• [Task details]: Below are some entries. Repeat exactly the lines from the one with "((List.range (vs.length +" through the one with "whole (R280). -/", and only those.

Items from a data source
##############################

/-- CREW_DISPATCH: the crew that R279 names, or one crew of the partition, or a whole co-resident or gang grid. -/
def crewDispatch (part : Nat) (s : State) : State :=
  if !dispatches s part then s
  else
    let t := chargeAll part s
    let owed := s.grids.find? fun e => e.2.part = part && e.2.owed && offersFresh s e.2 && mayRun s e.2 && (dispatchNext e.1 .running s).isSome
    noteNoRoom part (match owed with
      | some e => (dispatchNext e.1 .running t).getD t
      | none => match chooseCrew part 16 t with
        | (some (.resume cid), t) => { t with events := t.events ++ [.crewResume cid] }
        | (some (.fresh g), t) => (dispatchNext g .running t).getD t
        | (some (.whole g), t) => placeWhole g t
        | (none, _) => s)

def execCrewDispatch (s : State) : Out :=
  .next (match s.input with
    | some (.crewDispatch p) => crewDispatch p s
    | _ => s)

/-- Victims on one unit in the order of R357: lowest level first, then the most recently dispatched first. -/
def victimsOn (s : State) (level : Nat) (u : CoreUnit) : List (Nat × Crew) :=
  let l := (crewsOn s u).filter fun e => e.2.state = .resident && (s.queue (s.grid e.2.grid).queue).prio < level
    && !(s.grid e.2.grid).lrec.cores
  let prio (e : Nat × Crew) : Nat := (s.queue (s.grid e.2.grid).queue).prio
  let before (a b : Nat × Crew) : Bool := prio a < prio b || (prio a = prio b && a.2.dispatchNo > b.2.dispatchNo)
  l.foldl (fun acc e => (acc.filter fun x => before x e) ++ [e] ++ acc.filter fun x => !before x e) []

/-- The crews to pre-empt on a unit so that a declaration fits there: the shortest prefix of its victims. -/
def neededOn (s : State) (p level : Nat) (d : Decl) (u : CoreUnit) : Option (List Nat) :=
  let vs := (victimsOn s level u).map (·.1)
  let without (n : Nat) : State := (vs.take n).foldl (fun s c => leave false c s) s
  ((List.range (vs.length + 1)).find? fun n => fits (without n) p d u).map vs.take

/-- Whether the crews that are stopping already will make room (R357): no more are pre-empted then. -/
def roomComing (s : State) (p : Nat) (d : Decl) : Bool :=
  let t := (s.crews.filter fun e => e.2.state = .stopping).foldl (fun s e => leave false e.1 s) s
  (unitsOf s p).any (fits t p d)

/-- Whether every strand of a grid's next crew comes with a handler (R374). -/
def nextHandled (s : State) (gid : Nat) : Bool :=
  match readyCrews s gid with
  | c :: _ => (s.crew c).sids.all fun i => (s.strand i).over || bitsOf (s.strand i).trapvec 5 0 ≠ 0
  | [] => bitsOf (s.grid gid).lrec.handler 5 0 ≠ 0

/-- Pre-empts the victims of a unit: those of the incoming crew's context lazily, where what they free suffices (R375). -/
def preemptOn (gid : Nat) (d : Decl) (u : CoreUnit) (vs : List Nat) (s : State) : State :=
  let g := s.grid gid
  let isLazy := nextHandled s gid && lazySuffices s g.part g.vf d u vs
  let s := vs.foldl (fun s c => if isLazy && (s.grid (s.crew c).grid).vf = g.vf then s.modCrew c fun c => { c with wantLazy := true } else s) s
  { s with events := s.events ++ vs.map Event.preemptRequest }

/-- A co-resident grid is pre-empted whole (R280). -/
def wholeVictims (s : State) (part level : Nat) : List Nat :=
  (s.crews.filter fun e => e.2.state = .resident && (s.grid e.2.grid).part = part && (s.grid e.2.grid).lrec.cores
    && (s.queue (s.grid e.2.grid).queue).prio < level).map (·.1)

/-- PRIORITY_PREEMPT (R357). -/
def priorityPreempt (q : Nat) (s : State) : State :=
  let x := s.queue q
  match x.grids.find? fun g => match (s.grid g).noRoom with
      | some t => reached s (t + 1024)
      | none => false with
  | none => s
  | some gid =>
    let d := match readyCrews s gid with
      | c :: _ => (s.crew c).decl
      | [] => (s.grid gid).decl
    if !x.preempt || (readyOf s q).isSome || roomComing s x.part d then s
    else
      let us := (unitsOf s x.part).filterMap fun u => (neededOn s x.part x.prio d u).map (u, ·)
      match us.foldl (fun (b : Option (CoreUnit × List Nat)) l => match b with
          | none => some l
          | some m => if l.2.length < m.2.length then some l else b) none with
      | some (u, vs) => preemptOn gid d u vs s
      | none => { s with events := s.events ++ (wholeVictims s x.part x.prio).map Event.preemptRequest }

##############################

• [Response area]:
  ((List.range (vs.length + 1)).find? fun n => fits (without n) p d u).map vs.take

/-- Whether the crews that are stopping already will make room (R357): no more are pre-empted then. -/
def roomComing (s : State) (p : Nat) (d : Decl) : Bool :=
  let t := (s.crews.filter fun e => e.2.state = .stopping).foldl (fun s e => leave false e.1 s) s
  (unitsOf s p).any (fits t p d)

/-- Whether every strand of a grid's next crew comes with a handler (R374). -/
def nextHandled (s : State) (gid : Nat) : Bool :=
  match readyCrews s gid with
  | c :: _ => (s.crew c).sids.all fun i => (s.strand i).over || bitsOf (s.strand i).trapvec 5 0 ≠ 0
  | [] => bitsOf (s.grid gid).lrec.handler 5 0 ≠ 0

/-- Pre-empts the victims of a unit: those of the incoming crew's context lazily, where what they free suffices (R375). -/
def preemptOn (gid : Nat) (d : Decl) (u : CoreUnit) (vs : List Nat) (s : State) : State :=
  let g := s.grid gid
  let isLazy := nextHandled s gid && lazySuffices s g.part g.vf d u vs
  let s := vs.foldl (fun s c => if isLazy && (s.grid (s.crew c).grid).vf = g.vf then s.modCrew c fun c => { c with wantLazy := true } else s) s
  { s with events := s.events ++ vs.map Event.preemptRequest }

/-- A co-resident grid is pre-empted whole (R280). -/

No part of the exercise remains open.